He went away again almost directly afterwards, and there followed a time of general bustle and confusion. ‘It’s a pity we can’t take Diamond Jubilee his breakfast now,’ remarked Emmeline, chancing to find herself alone with the twins. ‘It would be quite easy to get it out of the house without anyone noticing while they’re all so busy; but it’s such a long way to the Feudal Castle that I’m afraid it would be lesson-time before we could get back.’
‘Oh, but he isn’t at the Feudal Castle,’ said Micky calmly. ‘I believe he’d be in the summer-house still if I hadn’t told him he must jolly well get out if he didn’t want me to lick him.
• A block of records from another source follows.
-- ==== Sys2Proof/Machine/Exact.lean ====
section
/-!
DEFINITION. The vocabulary of the claims about rounding: exact values as rational numbers, and what a correctly rounded
result is (R6, R44, R50, R62).
-/
namespace Sys2Proof.Machine

/-- The rational number of a sign, a magnitude and an exponent. -/
def ratOf (neg : Bool) (m : Nat) (e : Int) : ℚ := (if neg then -(m : ℚ) else m) * 2 ^ e

/-- The order of values that are no NaN: the infinities lie beyond every finite element. -/
def FVal.rat : FVal → ℚ
  | .fin neg m e => ratOf neg m e
  | .inf neg => if neg then -2 ^ 1000 else 2 ^ 1000
  | .nan _ => 0

/-- What a rounding mode asks of a representable value `v` for an exact `x`, beside another representable `y` (R6). -/
def RM.asks (rm : RM) (x v y : ℝ) : Prop :=
  match rm with
  | .rne => |v - x| ≤ |y - x|
  | .rtz => |v| ≤ |x| ∧ (|y| ≤ |x| → |y| ≤ |v|)
  | .rup => x ≤ v ∧ (x ≤ y → v ≤ y)
  | .rdn => v ≤ x ∧ (y ≤ x → y ≤ v)

/-- An exact value of a sign overflows a format (R50): rounded to the format's precision with no bound on the exponent, to an
even mantissa where two are equally near, it is beyond the largest finite magnitude. -/
def Fmt.Overflows (F : Fmt) (rm : RM) (neg : Bool) (x : ℝ) : Prop :=
  ∃ (n : Nat) (k : Int), 2 ^ F.fbits ≤ n ∧ n < 2 ^ (F.fbits + 1) ∧
    (∀ s n' k', n' < 2 ^ (F.fbits + 1) → rm.asks x (ratOf neg n k) (ratOf s n' k')) ∧
    (rm = .rne → ∀ s n' k', n' < 2 ^ (F.fbits + 1) →
      |(ratOf neg n k : ℝ) - x| = |(ratOf s n' k' : ℝ) - x| → ratOf s n' k' = ratOf neg n k ∨ n % 2 = 0) ∧
    ∀ y s n' k', F.decode y = .fin s n' k' → |(ratOf s n' k' : ℝ)| < |(ratOf neg n k : ℝ)|

/-- A nonzero exact value, of a sign, correctly rounded into a format whose overflow gives `beyond`: without an overflow the
result is the representable value that the mode asks for, an even element where two are equally near, NX says whether it
differs from the exact one, and UF comes with an inexact result of a tiny magnitude (one that rounds up to the least
normal magnitude is tiny or not by the exact value). OF says that the value overflows, and comes with NX. -/
structure RoundsIn (F : Fmt) (rm : RM) (neg : Bool) (x : ℝ) (r : Rounded) (beyond : Nat) : Prop where
  value : r.conds &&& Conds.oF = 0 → ∃ n k, F.decode r.bits = .fin neg n k ∧ r.bits < 2 ^ (1 + F.ebits + F.fbits) ∧
    (r.conds &&& Conds.nx = 0 ↔ (ratOf neg n k : ℝ) = x) ∧
    (r.conds &&& Conds.uf ≠ 0 → r.conds &&& Conds.nx ≠ 0 ∧ (n : ℝ) * 2 ^ k ≤ 2 ^ (1 - F.bias)) ∧
    (r.conds &&& Conds.nx ≠ 0 → (n : ℝ) * 2 ^ k < 2 ^ (1 - F.bias) → r.conds &&& Conds.uf ≠ 0) ∧
    (r.conds &&& (Conds.nv ||| Conds.dz) = 0) ∧
    (∀ y s n' k', F.decode y = .fin s n' k' → rm.asks x (ratOf neg n k) (ratOf s n' k')) ∧
    (rm = .rne → ∀ y s n' k', F.decode y = .fin s n' k' →
      |(ratOf neg n k : ℝ) - x| = |(ratOf s n' k' : ℝ) - x| → ratOf s n' k' = ratOf neg n k ∨ r.bits % 2 = 0)
  overflows : r.conds &&& Conds.oF ≠ 0 ↔ F.Overflows rm neg x
  overflow : r.conds &&& Conds.oF ≠ 0 → r.conds = Conds.oF ||| Conds.nx ∧ r.bits = beyond

/-- Whether a mode takes an overflow away from zero, to an infinity (R50). -/
def RM.away (rm : RM) (neg : Bool) : Bool := rm = .rne || (rm = .rup && !neg) || (rm = .rdn && neg)

/-- The same with the overflow of an operation in an IEEE format: an infinity or the largest finite value (R50). -/
def Rounds (F : Fmt) (rm : RM) (neg : Bool) (x : ℝ) (r : Rounded) : Prop :=
  RoundsIn F rm neg x r (F.signBit neg + if rm.away neg then F.infCode else F.infCode - 1)

/-- An exact value rounded to an integer, an even one where two are equally near (R51, R204). -/
structure RM.Integer (rm : RM) (x : ℝ) (i : Int) : Prop where
  asks : ∀ j : Int, rm.asks x i j
  even : rm = .rne → ∀ j : Int, |(i : ℝ) - x| = |(j : ℝ) - x| → j = i ∨ i % 2 = 0
  sign : (0 ≤ x → 0 ≤ i) ∧ (x ≤ 0 → i ≤ 0)

end Sys2Proof.Machine
end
I expect he’s hanging about somewhere near the garden.’
‘Micky, you surely didn’t sleep in the summer-house?’ asked Emmeline, in a frightened voice.
Micky nodded.
‘You couldn’t expect us to lug those beastly blankets all the way to the Feudal Castle,’ he said.
‘But, Micky, it was really risky,’ said Emmeline. ‘Just supposing Mr. Brown had found you!’
‘Well, he didn’t, anyhow,’ said Micky, ‘and it wasn’t likely he would; nobody hardly ever goes there except us. It was really much safer than if we had gone to the Feudal Castle. How would I ever have known when it was time to come back, in the middle of the wood?’
There was something in this, but still Emmeline could not help feeling that it had been a risk, and a risk that Diamond Jubilee must not again be allowed to run. Then, as a fresh idea suddenly struck her, ‘What about the blankets?’ she gasped—‘you haven’t surely left them——’
‘Oh, they’re as safe as safe,’ Micky reassured her. ‘I thought of a simply lovely place to keep them—Punch’s kennel!’
‘But they’ll be seen as soon as ever Punch is unchained!’ said Emmeline, in a panic. ‘Oh, how could you be so silly?’